Input material:
-- ==== Sys2Proof/Machine/Hamming84.lean ====
section
/-! DEFINITION. Hamming84.lean: the Hamming 8/4 code as two read-only tables (spec/40_hamming84.md R72, R74,
R78; spec/10_state.md R31). -/

namespace Sys2Proof.Machine

/-- H84_INVALID: the invalid-symbol sentinel of the decode table (R5, R74). -/
def h84Invalid : Byte := 0xFF

/-- H84_CORRECTS: whether the decode table maps a byte with one wrong bit to the codeword's data (R5;
spec/90_conflicts.md C3 fixes it to true). It chooses the decode table `h84DecTable`, and enters `h84Nearest`, the
formula that the table is derived from. -/
def h84Corrects : Bool := true

/-- H84_TABLE: the 16 codewords, indexed by the 4 data bits (R72). -/
def h84EncTable : List Byte :=
  [0x15, 0x02, 0x49, 0x5E, 0x64, 0x73, 0x38, 0x2F,
   0xD0, 0xC7, 0x8C, 0x9B, 0xA1, 0xB6, 0xFD, 0xEA]

/-- `H84E[d]`: one read of the encode table (R72, R78), which `h84d` undoes (R79). -/
def h84e (d : BitVec 4) : Byte := h84EncTable.getD d.toNat 0

/-- The decode table of R74 by rows, as the spec prints it: row = high nibble of the received byte, column = its low
nibble. It corrects one wrong bit. -/
def h84CorrectingTable : List (List Byte) :=
  [[0x01, 0xFF, 0x01, 0x01, 0xFF, 0x00, 0x01, 0xFF, 0xFF, 0x02, 0x01, 0xFF, 0x0A, 0xFF, 0xFF, 0x07],
   [0xFF, 0x00, 0x01, 0xFF, 0x00, 0x00, 0xFF, 0x00, 0x06, 0xFF, 0xFF, 0x0B, 0xFF, 0x00, 0x03, 0xFF],
   [0xFF, 0x0C, 0x01, 0xFF, 0x04, 0xFF, 0xFF, 0x07, 0x06, 0xFF, 0xFF, 0x07, 0xFF, 0x07, 0x07, 0x07],
   [0x06, 0xFF, 0xFF, 0x05, 0xFF, 0x00, 0x0D, 0xFF, 0x06, 0x06, 0x06, 0xFF, 0x06, 0xFF, 0xFF, 0x07],
   [0xFF, 0x02, 0x01, 0xFF, 0x04, 0xFF, 0xFF, 0x09, 0x02, 0x02, 0xFF, 0x02, 0xFF, 0x02, 0x03, 0xFF],
   [0x08, 0xFF, 0xFF, 0x05, 0xFF, 0x00, 0x03, 0xFF, 0xFF, 0x02, 0x03, 0xFF, 0x03, 0xFF, 0x03, 0x03],
   [0x04, 0xFF, 0xFF, 0x05, 0x04, 0x04, 0x04, 0xFF, 0xFF, 0x02, 0x0F, 0xFF, 0x04, 0xFF, 0xFF, 0x07],
   [0xFF, 0x05, 0x05, 0x05, 0x04, 0xFF, 0xFF, 0x05, 0x06, 0xFF, 0xFF, 0x05, 0xFF, 0x0E, 0x03, 0xFF],
   [0xFF, 0x0C, 0x01, 0xFF, 0x0A, 0xFF, 0xFF, 0x09, 0x0A, 0xFF, 0xFF, 0x0B, 0x0A, 0x0A, 0x0A, 0xFF],
   [0x08, 0xFF, 0xFF, 0x0B, 0xFF, 0x00, 0x0D, 0xFF, 0xFF, 0x0B, 0x0B, 0x0B, 0x0A, 0xFF, 0xFF, 0x0B],
   [0x0C, 0x0C, 0xFF, 0x0C, 0xFF, 0x0C, 0x0D, 0xFF, 0xFF, 0x0C, 0x0F, 0xFF, 0x0A, 0xFF, 0xFF, 0x07],
   [0xFF, 0x0C, 0x0D, 0xFF, 0x0D, 0xFF, 0x0D, 0x0D, 0x06, 0xFF, 0xFF, 0x0B, 0xFF, 0x0E, 0x0D, 0xFF],
   [0x08, 0xFF, 0xFF, 0x09, 0xFF, 0x09, 0x09, 0x09, 0xFF, 0x02, 0x0F, 0xFF, 0x0A, 0xFF, 0xFF, 0x09],
   [0x08, 0x08, 0x08, 0xFF, 0x08, 0xFF, 0xFF, 0x09, 0x08, 0xFF, 0xFF, 0x0B, 0xFF, 0x0E, 0x03, 0xFF],
   [0xFF, 0x0C, 0x0F, 0xFF, 0x04, 0xFF, 0xFF, 0x09, 0x0F, 0xFF, 0x0F, 0x0F, 0xFF, 0x0E, 0x0F, 0xFF],
   [0x08, 0xFF, 0xFF, 0x05, 0xFF, 0x0E, 0x0D, 0xFF, 0xFF, 0x0E, 0x0F, 0xFF, 0x0E, 0x0E, 0xFF, 0x0E]]

/-- The decode table were H84_CORRECTS false (spec/90_conflicts.md C3): the entries of the sixteen codewords, and the
sentinel at every other byte. -/
def h84ExactTable : List (List Byte) :=
  h84CorrectingTable.zipIdx.map fun row => row.1.zipIdx.map fun entry =>
    if h84EncTable.contains (BitVec.ofNat 8 (16 * row.2 + entry.2)) then entry.1 else h84Invalid

/-- H84D, the decode table that H84_CORRECTS selects (R5, R74). -/
def h84DecTable : List (List Byte) := if h84Corrects then h84CorrectingTable else h84ExactTable

/-- `H84D[b]`: one read of the decode table, 0..15 or the sentinel (R74, R78). At a codeword it is the codeword's data:
`h84d (h84e d)` is `d` (R79). -/
def h84d (b : Byte) : Byte :=
  (h84DecTable.getD (b.toNat / 16) []).getD (b.toNat % 16) h84Invalid

/-- The number of one bits of a byte (R6). -/
def popcount8 (b : Byte) : Nat := (List.range 8).countP fun i => b.getLsbD i

/-- The formula of R74 that the decode table is derived from: the data of the codeword that differs from `b` in
at most one bit (in no bit, were H84_CORRECTS false), or the sentinel when no codeword is that close. -/
def h84Nearest (b : Byte) : Byte :=
  match (List.range 16).find? fun d =>
      popcount8 (b ^^^ h84e (BitVec.ofNat 4 d)) ≤ (if h84Corrects then 1 else 0) with
  | some d => BitVec.ofNat 8 d
  | none => h84Invalid

/-- The generating equations of the codewords (R73): the byte has, from bit 0 to bit 7, the bits
P1, D1, P2, D2, P3, D3, P4, D4. -/
def h84Equations (d : BitVec 4) : Byte :=
  let d1 := d.getLsbD 0
  let d2 := d.getLsbD 1
  let d3 := d.getLsbD 2
  let d4 := d.getLsbD 3
  let p1 := true ^^ d1 ^^ d3 ^^ d4
  let p2 := true ^^ d1 ^^ d2 ^^ d4
  let p3 := true ^^ d1 ^^ d2 ^^ d3
  let p4 := true ^^ p1 ^^ d1 ^^ p2 ^^ d2 ^^ p3 ^^ d3 ^^ d4
  BitVec.ofBoolListLE [p1, d1, p2, d2, p3, d3, p4, d4]

end Sys2Proof.Machine
end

What you should do: Exact repetition of every record is required.

Response area:
-- ==== Sys2Proof/Machine/Hamming84.lean ====
section
/-! DEFINITION. Hamming84.lean: the Hamming 8/4 code as two read-only tables (spec/40_hamming84.md R72, R74,
R78; spec/10_state.md R31). -/

namespace Sys2Proof.Machine

/-- H84_INVALID: the invalid-symbol sentinel of the decode table (R5, R74). -/
def h84Invalid : Byte := 0xFF

/-- H84_CORRECTS: whether the decode table maps a byte with one wrong bit to the codeword's data (R5;
spec/90_conflicts.md C3 fixes it to true). It chooses the decode table `h84DecTable`, and enters `h84Nearest`, the
formula that the table is derived from. -/
def h84Corrects : Bool := true

/-- H84_TABLE: the 16 codewords, indexed by the 4 data bits (R72). -/
def h84EncTable : List Byte :=
  [0x15, 0x02, 0x49, 0x5E, 0x64, 0x73, 0x38, 0x2F,
   0xD0, 0xC7, 0x8C, 0x9B, 0xA1, 0xB6, 0xFD, 0xEA]

/-- `H84E[d]`: one read of the encode table (R72, R78), which `h84d` undoes (R79). -/
def h84e (d : BitVec 4) : Byte := h84EncTable.getD d.toNat 0

/-- The decode table of R74 by rows, as the spec prints it: row = high nibble of the received byte, column = its low
nibble. It corrects one wrong bit. -/
def h84CorrectingTable : List (List Byte) :=
  [[0x01, 0xFF, 0x01, 0x01, 0xFF, 0x00, 0x01, 0xFF, 0xFF, 0x02, 0x01, 0xFF, 0x0A, 0xFF, 0xFF, 0x07],
   [0xFF, 0x00, 0x01, 0xFF, 0x00, 0x00, 0xFF, 0x00, 0x06, 0xFF, 0xFF, 0x0B, 0xFF, 0x00, 0x03, 0xFF],
   [0xFF, 0x0C, 0x01, 0xFF, 0x04, 0xFF, 0xFF, 0x07, 0x06, 0xFF, 0xFF, 0x07, 0xFF, 0x07, 0x07, 0x07],
   [0x06, 0xFF, 0xFF, 0x05, 0xFF, 0x00, 0x0D, 0xFF, 0x06, 0x06, 0x06, 0xFF, 0x06, 0xFF, 0xFF, 0x07],
   [0xFF, 0x02, 0x01, 0xFF, 0x04, 0xFF, 0xFF, 0x09, 0x02, 0x02, 0xFF, 0x02, 0xFF, 0x02, 0x03, 0xFF],
   [0x08, 0xFF, 0xFF, 0x05, 0xFF, 0x00, 0x03, 0xFF, 0xFF, 0x02, 0x03, 0xFF, 0x03, 0xFF, 0x03, 0x03],
   [0x04, 0xFF, 0xFF, 0x05, 0x04, 0x04, 0x04, 0xFF, 0xFF, 0x02, 0x0F, 0xFF, 0x04, 0xFF, 0xFF, 0x07],
   [0xFF, 0x05, 0x05, 0x05, 0x04, 0xFF, 0xFF, 0x05, 0x06, 0xFF, 0xFF, 0x05, 0xFF, 0x0E, 0x03, 0xFF],
   [0xFF, 0x0C, 0x01, 0xFF, 0x0A, 0xFF, 0xFF, 0x09, 0x0A, 0xFF, 0xFF, 0x0B, 0x0A, 0x0A, 0x0A, 0xFF],
   [0x08, 0xFF, 0xFF, 0x0B, 0xFF, 0x00, 0x0D, 0xFF, 0xFF, 0x0B, 0x0B, 0x0B, 0x0A, 0xFF, 0xFF, 0x0B],
   [0x0C, 0x0C, 0xFF, 0x0C, 0xFF, 0x0C, 0x0D, 0xFF, 0xFF, 0x0C, 0x0F, 0xFF, 0x0A, 0xFF, 0xFF, 0x07],
   [0xFF, 0x0C, 0x0D, 0xFF, 0x0D, 0xFF, 0x0D, 0x0D, 0x06, 0xFF, 0xFF, 0x0B, 0xFF, 0x0E, 0x0D, 0xFF],
   [0x08, 0xFF, 0xFF, 0x09, 0xFF, 0x09, 0x09, 0x09, 0xFF, 0x02, 0x0F, 0xFF, 0x0A, 0xFF, 0xFF, 0x09],
   [0x08, 0x08, 0x08, 0xFF, 0x08, 0xFF, 0xFF, 0x09, 0x08, 0xFF, 0xFF, 0x0B, 0xFF, 0x0E, 0x03, 0xFF],
   [0xFF, 0x0C, 0x0F, 0xFF, 0x04, 0xFF, 0xFF, 0x09, 0x0F, 0xFF, 0x0F, 0x0F, 0xFF, 0x0E, 0x0F, 0xFF],
   [0x08, 0xFF, 0xFF, 0x05, 0xFF, 0x0E, 0x0D, 0xFF, 0xFF, 0x0E, 0x0F, 0xFF, 0x0E, 0x0E, 0xFF, 0x0E]]

/-- The decode table were H84_CORRECTS false (spec/90_conflicts.md C3): the entries of the sixteen codewords, and the
sentinel at every other byte. -/
def h84ExactTable : List (List Byte) :=
  h84CorrectingTable.zipIdx.map fun row => row.1.zipIdx.map fun entry =>
    if h84EncTable.contains (BitVec.ofNat 8 (16 * row.2 + entry.2)) then entry.1 else h84Invalid

/-- H84D, the decode table that H84_CORRECTS selects (R5, R74). -/
def h84DecTable : List (List Byte) := if h84Corrects then h84CorrectingTable else h84ExactTable

/-- `H84D[b]`: one read of the decode table, 0..15 or the sentinel (R74, R78). At a codeword it is the codeword's data:
`h84d (h84e d)` is `d` (R79). -/
def h84d (b : Byte) : Byte :=
  (h84DecTable.getD (b.toNat / 16) []).getD (b.toNat % 16) h84Invalid

/-- The number of one bits of a byte (R6). -/
def popcount8 (b : Byte) : Nat := (List.range 8).countP fun i => b.getLsbD i

/-- The formula of R74 that the decode table is derived from: the data of the codeword that differs from `b` in
at most one bit (in no bit, were H84_CORRECTS false), or the sentinel when no codeword is that close. -/
def h84Nearest (b : Byte) : Byte :=
  match (List.range 16).find? fun d =>
      popcount8 (b ^^^ h84e (BitVec.ofNat 4 d)) ≤ (if h84Corrects then 1 else 0) with
  | some d => BitVec.ofNat 8 d
  | none => h84Invalid

/-- The generating equations of the codewords (R73): the byte has, from bit 0 to bit 7, the bits
P1, D1, P2, D2, P3, D3, P4, D4. -/
def h84Equations (d : BitVec 4) : Byte :=
  let d1 := d.getLsbD 0
  let d2 := d.getLsbD 1
  let d3 := d.getLsbD 2
  let d4 := d.getLsbD 3
  let p1 := true ^^ d1 ^^ d3 ^^ d4
  let p2 := true ^^ d1 ^^ d2 ^^ d4
  let p3 := true ^^ d1 ^^ d2 ^^ d3
  let p4 := true ^^ p1 ^^ d1 ^^ p2 ^^ d2 ^^ p3 ^^ d3 ^^ d4
  BitVec.ofBoolListLE [p1, d1, p2, d2, p3, d3, p4, d4]

end Sys2Proof.Machine
end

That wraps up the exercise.